# ANALYZING SPATIAL POSITIONS

## PLAYGROUND LOCATION EXAMPLE

In this example, we consider the location of playgrounds in part of Seattle. The position of playgrounds can be considered a spatial justice issue if we desire all parts of the city to have a playground in close proximity. We can compare the spatial distribution of play areas to that of theaters. While clustering in space might be acceptable for theaters, we would hope that play areas would be less clustered.

The initial map is composed in Quantum GIS (QGIS) with point shapefiles for play areas and theatres and a polygons shapefile for the boundaries of the study area. For an online tutorial on GIS basics with QGIS see: Introducing GIS worksheet (external link).

Initial Map of Play Areas and Theaters Legend |

In general, the play areas appear to be less clustered and more evenly distributed than the theaters, but how can this be established more objectively? We will next look at how nearest neighbor analysis can answer this question.

**NEAREST NEIGHBOR ANALYSIS**

The fTools plug-in for QGIS provides several “Analysis Tools” that are helpful in analyzing spatial inequality. We will begin with the Nearest Neighbor tool, which can be accessed from the “Tools” menu when the fTools plug in has been installed.

The nearest neighbor tool brings up a dialog in which you only need to select the relevant layer and click OK. Below are the results of the nearest neighbor analysis for the play areas and theaters.

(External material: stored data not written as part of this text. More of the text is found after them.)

/-- A stored frame's descriptor (R114, R130, R208): its cells in order, its copies not yet gone. -/
structure Frame where
  id : Nat
  inPort : Nat
  cls : Nat
  len : Nat
  cells : List Nat
  integrity : BitVec 32
  /-- Ingress stamp, units of 2^-16 ns. -/
  stamp : Nat
  stepGen : Nat
  epoch : Nat
  pool : Pool
  charged : Nat
  copies : List Copy
  /-- YELLOW_DEI applies (R177). -/
  setDei : Bool
  /-- Sent from port 64 with TS_REQ: the tag of the timestamp entry (R50, R214). -/
  tsTag : Option Nat
  flags : Nat
  deriving DecidableEq, Repr

/-- A transmission in progress on a port (R130, R182): the copy, the ticks of its first and last bit, the bytes put
out, whether it is express, and the bytes sent before this fragment. -/
structure Tx where
  frame : Nat
  cls : Nat
  queue : Nat
  startTick : Nat
  endTick : Nat
  startTime : Nat
  stamp : Nat
  express : Bool
  data : List Byte
  sentBefore : Nat
  deriving DecidableEq, Repr

/-- What is known of a buffer cell that is not plainly free (R119): its last corrected bytes by (word, byte position,
frame that read it), whether it is marked for retirement, whether it is retired. -/
structure CellInfo where
  used : Bool := false
  marked : Bool := false
  retired : Bool := false
  fixes : List (Nat × Nat × Nat) := []
  deriving DecidableEq, Repr

/-- A received pause of a class (R128, R377): the tick it runs to, the tick since when the queue has been held with a
copy, and the storm: start tick, last non-zero pause, frames ignored. -/
structure RxPause where
  until_ : Nat := 0
  since : Option Nat := none
  linkLevel : Bool := false
  storm : Option Nat := none
  stormLast : Nat := 0
  stormIgnored : Nat := 0
  deriving DecidableEq, Repr

/-- What the frame path holds for a port beside its registers. -/
structure PortState where
  /-- The port-down hold: the tick at which it expires (R134); `holdCause` tells a SINGLE_HOMED release (R308). -/
  hold : Option Nat := none
  holdSingle : Bool := false
  /-- The HOLD_MS that the hold began with (R136). -/
  holdMs : Nat := 0
  tx : Option Tx := none
  /-- Preempted copies waiting to be resumed, one per queue at most (R182). -/
  cut : List Tx := []
  /-- The tick until which the wire is taken by what was last sent (R184). -/
  busy : Nat := 0
  /-- The express copy last sent whole: its class, the ticks of its first and last bit at the plane. -/
  ran : Option (Nat × Nat × Nat) := none
  /-- Ticks at which the XOFF and the link-level PAUSE were last sent (R123, R127). -/
  xoffSent : Nat := 0
  llpSent : Nat := 0
  /-- What the peer was last told: the priorities in XOFF, and whether a link-level PAUSE is in force. -/
  told : Nat := 0
  toldLlp : Bool := false
  rxPause : Store RxPause := []
  /-- Priorities that R123 holds in XOFF, whether the elastic store holds them all (R124), classes that the governor
  throttles (R342), and the episodes that called for link-level PAUSE (R127). -/
  r123 : Nat := 0
  elasticHold : Bool := false
  throttle : Nat := 0
  llpEpisodes : Nat := 0
  /-- Sampling countdowns, ingress and egress (R132). -/
  smpIn : Nat := 0
  smpOut : Nat := 0
  /-- Counts at the start of the present second (R376): frames, parse, length, FCS, and whether in an episode. -/
  secFrames : Nat := 0
  secParse : Nat := 0
  secLen : Nat := 0
  secFcs : Nat := 0
  secMark : Nat := 0
  malformed : Bool := false
  /-- Deficit round robin (R179): the queue whose visit is open. -/
  drrAt : Option Nat := none
  drrNext : Nat := 5
  /-- Deficits by queue number (R179); SCH[n]_DRR_DEFICIT shows them. -/
  deficit : Store Nat := []
  /-- Preemption verification (R181): attempts made, the tick of the last, the last response malformed. -/
  verifyTries : Nat := 0
  verifyAt : Nat := 0
  verifyBad : Bool := false
  verifyFailed : Bool := false
  deriving DecidableEq, Repr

The results indicate that play areas are significantly dispersed and theaters are significantly clustered, as explained below.

- Expected Mean Distance: would be the average distance between a point and its closest neighbor if the N-number of points were distributed randomly
- Observed Mean Distance: the actual average distance between each point and the closest neighboring point.
- The Nearest Neighbor index equals 1 if the observed and expected mean distances area equal, greater than 1 if observed distances are greater than expected and less that 1 if observed differences are less than expected.
- Z-Score: compares the nearest neighbor index to a theoretical distribution of random patterns, with values between -1 and 1 being within 1 standard deviation of the average random pattern. Positive values above 2 may be said to exhibit a statistically significant degree of dispersal while negative values below -2 exhibit significant clustering.

**VISUALIZING MEAN CENTER**

Mean center calculations offer a way of summarizing information about spatial location and incorporating it into the map.

The Mean Coordinates tool offers a menu to generate a new single point shapefile from a layer of your choice. The mean center point can also be depicted as mean circle where the diameter is equal to the average nearest neighbor distance. Mean circles therefore help to visualize the “core” area of a given set of points.Mean circles can be created as follows:

- Add a new field called “distance” in the properties for the mean coordinate layer
- Turn on editing mode and enter the Observed Mean Distance from the Nearest Neighbor Analysis tool.
- Modify the symbology in the layer properties to add a scaling factor for the size of the point based on the distance field.

SUMMARIZING LOCATION BY NEIGHBORHOODS

SUMMARIZING LOCATION BY NEIGHBORHOODS

In many cases, neighborhood boundaries are important in analyzing locations. We often want to consider locations relative to characteristics of the resident population, given in Census Tract data. If we need to determine the number of parks within each neighborhood or census track then the Points in Polygon tool is very useful.

The map above shows the study area divided into Census Tracts. A Census Tract shapefile has been added to the map, which can be used with the Points in Polygon tool. The points in polygon tool produces a new shapefile that include counts of the points within the attribute information for the polygons. Changing the symbology for the layer produces the map below, which uses a color scheme to indicate the number of playgrounds within each tract.

Although the nearest neighbor analysis indicated that play areas are more evenly distributed than random, the Census Tract analysis indicates that some tracts have no play areas. The lack of play areas in some tracts may be an instance of spatial inequality, although one weakness is that some of these tracts have play areas very close to their boundary.

**ADDING SERVICE AREA BUFFERS**

To address the weakness inherent in treating playgrounds as single points in space, we use buffering to add a 1,000 ft service area around each play area. The image below shows the Buffer tool (fTools plug-in) dialog alongside the resulting map. The buffer distance uses the map units, in this case feet. The new buffer layer has been added to the map between the play area points and Census Tracts layer.

After buffering, it is apparent that some of the Census Tracts that do contain a play area are in fact very close to a play area. On the other hand, there are still tracts that are not near any play area. Using the Join by Attributes by Location tool, we can then count the number of play areas within 1000 ft of each tract.

The play area buffer attributes area added to the Census Tract layer and summarized by the Sum operation. The crucial field in the resulting shapefile is “count,” which gives the number of play areas within 1000ft. (Null values occur in tracts with no nearby play areas.) The resulting shapefile is mapped below using a continuous color based on the count field.

The tracts with zero nerby play areas could now be considered under-served. We might describe this as a form of spatial inequality, given the assumptions we have used in the example. A logical next step would be to consider some demographic differences between the under-served tracts and those with play areas. This is covered in the next section on analyzing distributions across territories.